Он обернулся и заковылял назад. Рут и Карла уже выбрались из универсала и сидели на краю обочины. Девочку рвало, а жена обеспокоенно высматривала Клеменса, сама напоминая беспомощного подростка.
– Карла? Тебе дурно?
Барри приблизился и присел рядом, морщась от боли. Карла исторгла новую порцию рвоты и обессиленно привалилась к Рут, вздрагивая всем телом.
– У нее шок, – прошептала женщина, гладя ее по голове. – Мы вылезли из машины, она увидела второй автомобиль, кровь, и ей стало плохо.
– Как ее нога?
– Немного опухла. Это и правда похоже на вывих. В остальном все хорошо. Ты как?
– Я нормально, – Барри попытался улыбнуться. – Ты выглядишь плоховато. Голова кружится?
– Есть немного. Нужно вызвать скорую, но я не могу найти свой мобильник. Твой у тебя?
Клеменс рассеянно пошарил по карманам, но они оказались пусты.
– Нет, –виновато проговорил он. – Наверное, остался в машине.
– Что с водителем? – Рут кивнула в сторону разбитого седана.
– Не знаю, я еще не успел посмотреть. Черт… Пойду попробую поискать воду для Карлы. И телефон.
– Мимо не проехало ни одной машины, – покачала головой Рут. – Сегодня все против нас.
– Главное мы выжили, – бросил Барри, хромая к универсалу.
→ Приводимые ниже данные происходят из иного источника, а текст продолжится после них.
/-- Reception, acknowledgement and replay (R29-R35): what a burst, a flit, an acknowledgement and the timers leave and send. Control writes of the links and the switch of a route (R37, R39, R40, R49; 03 R59). -/
def Obligations.LinkTrafficAndControl : Prop :=
  (∀ (s : State) (t : Fin 8) (d : Fin 4),
    (∀ k, k = 4 * t.val + d.val → s.carries k = true →
      (∀ b : Burst, b.bv = true → b.hm = false → (s.lend k).pendA = none → Completes (.bridgeBurstReceive t d b) s fun u =>
        u = s.setLend k { s.lend k with pendA := some b }) ∧
      (∀ (a b : Burst) q vc, b.bv = true → b.hm = true → (s.lend k).pendA = some a → a.seq = b.seq → q = a.seq.toNat → q = s.rxExp k → vc = a.vc.toNat →
        burstCrc (a.data ++ b.data) q vc = 2 ^ 16 * a.crcHalf.toNat + b.crcHalf.toNat → s.rxRoom k vc = true → (s.lend k).accSince < 7 →
        (a.dst = t → Completes (.bridgeBurstReceive t d b) s fun u =>
          u.outs = .credit k vc :: .deliver k vc (a.data ++ b.data) :: s.outs ∧ u.rxExp k = (q + 1) % 256 ∧
          (u.lend k).pendA = none ∧ (u.lend k).lastAcc = some q ∧ (u.lend k).accSince = (s.lend k).accSince + 1 ∧ s.sameBytes u) ∧
        (∀ e, a.dst ≠ t → (∀ y, y < 32 → y / 4 = k / 4 → (s.lend y).rxq = []) → fwdEnd k ⟨vc, a.src, a.dst, a.data ++ b.data⟩ = some e → e ≠ k →
          s.canSend e vc = true → Completes (.bridgeBurstReceive t d b) s fun u =>
            u.outs = .credit k vc :: .flit e (s.txSeq e) :: s.outs ∧ u.rxExp k = (q + 1) % 256 ∧ u.txSeq e = (s.txSeq e + 1) % 256 ∧
            (u.lend e).replay = (s.lend e).replay ++ [⟨s.txSeq e, vc, a.data ++ b.data⟩] ∧ (u.lend k).rxq = [] ∧ s.sameBytes u)) ∧
      (∀ (a b : Burst), b.bv = true → b.hm = true → (s.lend k).pendA = some a → a.seq ≠ b.seq →
        exec (.bridgeBurstReceive t d b) s = .next (s.halfErr k)) ∧
      (∀ b : Burst, b.bv = true → b.hm = true → (s.lend k).pendA = none → exec (.bridgeBurstReceive t d b) s = .next (s.halfErr k)) ∧
      (∀ b : Burst, b.bv = false → exec (.bridgeBurstReceive t d b) s = .next s)) ∧
    (∀ (hub : Bool) k (f : BundleFlit), k = (if hub then 40 else 32) + t.val → s.carries k = true →
      (flitFixable f = false → exec (.bundleFlitReceive t hub f) s =
        .next (((s.fecCount k 0).satFld (endPg k) F.SER_CNT_fec_uncorr 1).serCrcErr k)) ∧
      (∀ h, h = leAt (flitBytes f) 0 4 → flitFixable f = true →
        linkCrc (byteBits (slice (flitBytes f) 0 232)) ≠ leAt (flitBytes f) 232 4 ∨ 7 ≤ bits h 0 4 →
        exec (.bundleFlitReceive t hub f) s = .next ((s.fecCount k (flitCorrected f)).serCrcErr k)) ∧
      (∀ h, h = leAt (flitBytes f) 0 4 → flitFixable f = true →
        linkCrc (byteBits (slice (flitBytes f) 0 232)) = leAt (flitBytes f) 232 4 → bits h 0 4 < 7 → bits h 24 2 = 0 →
        bits h 4 10 = s.rxExp k → (s.lend k).accSince < 7 → Completes (.bundleFlitReceive t hub f) s fun u =>
          u.outs = .deliver k (bits h 0 4) (slice (flitBytes f) 4 228) :: s.outs ∧ u.rxExp k = (s.rxExp k + 1) % 1024)) ∧
    (∀ (e : LinkEndId) k, k = endKey e → s.carries k = true →
      (∀ w : AckWord, w.parityOk = true → isSer k = true ∨ (∀ y, y / 4 = k / 4 → (s.lend y).rxq = []) →
        ∀ i, (s.lend k).replay.findIdx? (fun f => f.seq == w.seq % seqMod k) = some i →
        (w.typ = .nak → Completes (.ackNakReceive e w) s fun u => (u.lend k).replay = (s.lend k).replay.drop i ∧
          u.outs = (((s.lend k).replay.drop i).map fun f => Out.flit k f.seq).reverse ++ s.outs ∧ (∀ j, j ≠ k → u.lend j = s.lend j)) ∧
        (w.typ = .ack → Completes (.ackNakReceive e w) s fun u => (u.lend k).replay = (s.lend k).replay.drop (i + 1) ∧ (u.lend k).replays = 0 ∧ u.outs = s.outs ∧
          (∀ j, j ≠ k → u.lend j = s.lend j))) ∧
      (∀ w : AckWord, w.typ = .none → isSer k = true → exec (.ackNakReceive e w) s = .next s) ∧
      (∀ w : AckWord, w.parityOk = false → exec (.ackNakReceive e w) s = .next s) ∧
      ((s.lend k).replay ≠ [] → Completes (.replayTimerExpiry e) s fun u => (u.lend k).replay = (s.lend k).replay ∧
        (u.lend k).replays = (s.lend k).replays + 1 ∧ u.outs = ((s.lend k).replay.map fun f => Out.flit k f.seq).reverse ++ s.outs) ∧
      (∀ q, (s.lend k).lastAcc = some q → (s.lend k).accSince ≠ 0 → Completes (.ackIntervalTimer e) s fun u =>
        u.outs = .ack k false q :: s.outs ∧ (u.lend k).accSince = 0) ∧
      ((s.lend k).accSince = 0 → exec (.ackIntervalTimer e) s = .next s) ∧
      (k < 32 → exec (.keepAliveSend e) s = .next (s.emit (.keepAlive k))) ∧
      (32 ≤ k → s.eState k = 3 → (s.lend k).replay.length < 256 → Completes (.keepAliveSend e) s fun u =>
        u.outs = .keepAlive k :: .flit k (s.txSeq k) :: s.outs ∧ u.txSeq k = (s.txSeq k + 1) % 1024 ∧
        (u.lend k).replay = (s.lend k).replay ++ [⟨s.txSeq k, 0, []⟩]) ∧
      (32 ≤ k → s.eState k ≠ 3 ∨ 256 ≤ (s.lend k).replay.length → exec (.keepAliveSend e) s = .next s) ∧
      (Completes (.linkWatchdogExpiry e) s fun u => .clockLoss (farTile k) ∈ u.outs ∧ s.sameBytes u)) ∧
    (∀ (e : LinkEndId), s.carries (endKey e) = false → exec (.keepAliveSend e) s = .next s ∧ exec (.replayTimerExpiry e) s = .next s) ∧
    (∀ x : Fin 512, Completes (.dclkLossReport x) s fun u => .clockLoss (x / 64) ∈ u.outs ∧ s.sameBytes u)) ∧
  (∀ (s : State) (t : Fin 8) (d : Fin 4) (rq : Requester) (k pg : Nat), k = 4 * t + d → pg = P.lnk t d →
    (s.grants rq pg = true →
      (∀ e, farEnd k = some e → s.eState k = 3 → Completes (.lnkRetrain rq t d) s fun u =>
        u.eState k = 4 ∧ u.eState e = 4 ∧ u.fld pg F.LNK_CTL_retrain = 1 ∧ (u.lend k).drainRetrain = true ∧ s.sameBytes u) ∧
      (s.eState k = 4 ∨ s.eState k = 5 → exec (.lnkRetrain rq t d) s = .next (s.setFld pg F.LNK_CTL_retrain 1)) ∧
      (s.flag pg F.PG_LOCK_locked = false →
        (∀ e, farEnd k = some e → s.eState k = 3 → Completes (.lnkForceDown rq t d true) s fun u =>
          u.fld pg F.LNK_CTL_force_down = 1 ∧ u.eState k = 4 ∧ u.eState e = 4 ∧ (u.lend k).drainRetrain = false) ∧
        (exec (.lnkForceDown rq t d false) s = .next (s.setFld pg F.LNK_CTL_force_down 0)) ∧
        (s.eState k ≠ 1 → exec (.lnkEnable rq t d true) s = .next (s.setFld pg F.LNK_CTL_enable 1)) ∧
        (∀ u, u = s.setFld pg F.LNK_CTL_enable 1 → s.eState k = 1 → u.mayTrain k = true → (s.lend k).failed = false → Completes (.lnkEnable rq t d true) s fun v =>
          v.fld pg F.LNK_CTL_enable = 1 ∧ v.eState k = 2)) ∧
      (s.flag pg F.PG_LOCK_locked = true → ∀ v : Bool, s.fld pg F.LNK_CTL_force_down ≠ b2n v →
        exec (.lnkForceDown rq t d v) s = .next (s.countErr pg 0x03 (rqCode rq) (accessAddr rq pg 0x040))) ∧
      (Completes (.lnkClrCnt rq t d) s fun u =>
        u.fld pg F.LNK_CNT0_replay_cnt = 0 ∧ u.fld pg F.LNK_CNT0_crc_err_cnt = 0 ∧ u.fld pg F.LNK_CNT1_half_err_cnt = 0 ∧ u.fld pg F.LNK_CNT1_dup_drop_cnt = 0 ∧
        s.sameRegs u [fkey pg F.LNK_CNT0_replay_cnt, fkey pg F.LNK_CNT0_crc_err_cnt, fkey pg F.LNK_CNT1_half_err_cnt, fkey pg F.LNK_CNT1_dup_drop_cnt])) ∧
    (∀ (hub : Bool) sp, sp = (if hub then P.serHub t else P.serTile t) → s.grants rq sp = true →
      (s.eState ((if hub then 40 else 32) + t) = 3 → Completes (.serRetrain rq t hub) s fun u =>
        u.eState (32 + t) = 4 ∧ u.eState (40 + t) = 4 ∧ u.fld sp F.SER_CTL_retrain = 1) ∧
      (Completes (.serClrCnt rq t hub) s fun u =>
        u.fld sp F.SER_CNT_fec_corr = 0 ∧ u.fld sp F.SER_CNT_fec_uncorr = 0 ∧ u.fld sp F.SER_CNT_replay_cnt = 0 ∧
        s.sameRegs u [fkey sp F.SER_CNT_fec_corr, fkey sp F.SER_CNT_fec_uncorr, fkey sp F.SER_CNT_replay_cnt])) ∧
    (∀ v : Fin 8, (∀ r, Tab.get hold0 s.routeHold (8 * t + v) = some r → r < 16 → s.requestsOut t v = false → Completes (.routeSwitchResume t v) s fun u =>
        u.routeNow t v = r ∧ Tab.get hold0 u.routeHold (8 * t + v) = none ∧ s.sameRegs u [fkey (P.serTile t) (F.SER_ROUTE_route v)]) ∧
      (Tab.get hold0 s.routeHold (8 * t + v) = none ∨ s.requestsOut t v = true → exec (.routeSwitchResume t v) s = .next s)))

/-- HUB_RST_CMD and the phases of a core reset: what the command records, refusals, a busy command and one in a cooling shutdown (16 R384), the absorb point, the restart, the release with its result. -/
def Obligations.ResetResults : Prop :=
  ∀ (s : State) (rq : Requester) (target : Fin 512) (x : Nat), x = s.physOf target →
    (s.grants rq (P.hub 2) = true → ∀ r : Nat → Rst, (∀ k, r k = ⟨k, target, s.now, false, false, false, 0, false⟩) →
      (s.inShutdown = true → ∀ c, c = Instr.coreReset rq target ∨ c = Instr.clusterReset rq target ∨ c = Instr.tileReset rq target → exec c s = .next s) ∧
      (s.inShutdown = false → s.flag (P.hub 2) F.HUB_RST_CMD_go = true →
        ∀ c, c = Instr.coreReset rq target ∨ c = Instr.clusterReset rq target ∨ c = Instr.tileReset rq target →
          exec c s = .next (s.countErr (P.hub 2) 0x40 (rqCode rq) (accessAddr rq (P.hub 2) 0x040))) ∧
      (s.inShutdown = false → s.flag (P.hub 2) F.HUB_RST_CMD_go = false →
        (target.val < 448 → s.online target = true → (∀ a ∈ s.rsts, s.rstCovers a (r 1) = false) → s.jobsWhere (fun j => j.ranks.contains x) = [] →
          Completes (.coreReset rq target) s fun t => RstAccepted s t (r 1) ∧ (s.coreSt x = 1 ∨ s.coreSt x = 2 ∨ s.coreSt x = 3 → t.coreSt x = 0)) ∧
        (448 ≤ target.val ∨ s.online target = false → Completes (.coreReset rq target) s fun t =>
          t.fld (P.hub 2) F.HUB_RST_STS_result = 1 ∧ t.flag (P.hub 2) F.HUB_RST_CMD_go = false ∧ t.rsts = s.rsts ∧ s.sameBytes t) ∧
        (target.val < 64 → s.fenced (target / 8) = false → (∀ a ∈ s.rsts, s.rstCovers a (r 2) = false) →
          s.jobsWhere (fun j => j.ranks.any (· / 8 == target.val)) = [] → Completes (.clusterReset rq target) s fun t => RstAccepted s t (r 2) ∧
            ∀ y, y / 8 = target.val → (s.coreSt y = 1 ∨ s.coreSt y = 2 ∨ s.coreSt y = 3) → t.coreSt y = 0) ∧
        (target.val < 8 → (∀ a ∈ s.rsts, s.rstCovers a (r 4) = false) → s.ptsOnTile target = [] →
          Completes (.tileReset rq target) s fun t => RstAccepted s t (r 4)))) ∧
    (∀ r, s.findRst 1 target = some r → r.absorbed = false → s.jobsWhere (fun j => j.ranks.contains x) = [] →
      Completes (.resetAbsorbPoint 1 target) s fun t => t.core x = Core.reset ∧ t.coreSt x = 0 ∧ (∃ r' ∈ t.rsts, r'.scope = 1 ∧ r'.target = target ∧ r'.absorbed = true) ∧
        ∀ o, o < 0x100000 → t.stores.rd (stoKey x o) = 0) ∧
    (∀ (k : Fin 8) r, s.findRst k target = some r → r.absorbed = true → exec (.resetAbsorbPoint k target) s = .next s) ∧
    (∀ r, s.findRst 1 target = some r → r.absorbed = true → r.rebuilt = false → (s.logicalOf x).isSome = true →
      Completes (.resetRestore 1 target) s fun t => t.coreSt x = 1 ∧ { r with rebuilt := true } ∈ t.rsts) ∧
    (∀ r, s.findRst 1 target = some r → r.absorbed = true → r.rebuilt = true → s.coreSt x ≠ 1 → s.flag (P.hub 2) F.HUB_RST_CMD_go = true →
      s.hubRst = (1, target.val) →
      Completes (.resetRestore 1 target) s fun t => r ∉ t.rsts ∧ t.flag (P.hub 2) F.HUB_RST_CMD_go = false ∧ t.flag (P.hub 2) F.HUB_RST_STS_busy = false ∧
        t.fld (P.hub 2) F.HUB_RST_STS_result = 0 ∧ t.fld (P.hub 2) F.HUB_RST_LAST_scope = 1) ∧
    (∀ k : Fin 8, s.findRst k target = none → exec (.resetAbsorbPoint k target) s = .next s ∧ exec (.resetRestore k target) s = .next s)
Телефон Рут был разбит вдребезги, свой он и вовсе не нашел. С водой тоже пришлось повозиться – бутылка улетела в район багажника, и Клеменс хорошенько попотел, прежде чем сумел ее достать. Когда он вернулся, Карла выглядела немного получше, но все еще была бледной.
– Твоему мобильнику крышка, – Клеменс разочарованно вздохнул. – А свой я так и не сумел найти. Там все перевернуто вверх дном… Меня до сих пор трясет.
– Меня тоже, – тихо ответила Рут.
– Пойду гляну, что с тем парнем. Думаю, он не выжил.
Рут кивнула.
– Я никого не увидела. И не слышала ни звука. Наверное, мы единственные, кто уцелел.
Барри вновь побрел к раскуроченному седану. Ему страшно хотелось покурить, руки дрожали, сердце по-прежнему билось где-то в районе горла. Однако осуществить свое желание он не мог – бросил ради Рут несколько лет назад. Иногда она была жестка с ним, а однажды во время одной из ссор выпалила: «И кому ты такой нужен, кроме меня?» Она имела ввиду, конечно же, его изуродованное лицо. Кому-то эти шрамы могли показаться брутальными, но только не Клеменсу. В глубине души он все еще оставался юнцом, лежащим с окровавленным ртом в одной из подворотен и с ужасом пытающимся осознать, как же ему жить дальше.
Но все же он любил ее. Она была, разумеется, не первой красавицей, но очень симпатичной – светло-русые волосы, серые глаза и аккуратные губы, изящно превращающиеся в привлекательную улыбку. Пусть их семья не была идеальной – она бесплодна, он изуродован, но во всяком случае, у них был ребенок, которого оба искренне считали родным.
Седан выглядел совсем плохо. Он напоминал раздавленную консервную банку, по которой прошлась подошва великана. Все было в крови – очевидно тот, кто находился внутри, был размазан по салону. Клеменс не имел никакого желания приближаться к раскуроченной машине. Больше всего он сейчас жалел, что не нашел мобильник – ему очень хотелось, чтобы поскорей приехала скорая и забрала их отсюда.
И тут он услышал стон. От неожиданности Барри вздрогнул. Кто-то все-таки выжил! Он замер и прислушался, словно не веря собственным ушам. Вновь чье-то стенание и хрип. Да, внутри есть живые люди. С трудом волоча ноги, Барри засеменил к обломкам. Если кто и выжил, то, должно быть, находился в тяжелом состоянии. Судя по звукам, человеку было очень плохо, и Клеменс испытал ужас, вообразив, что может стать свидетелем чьей-то агонии.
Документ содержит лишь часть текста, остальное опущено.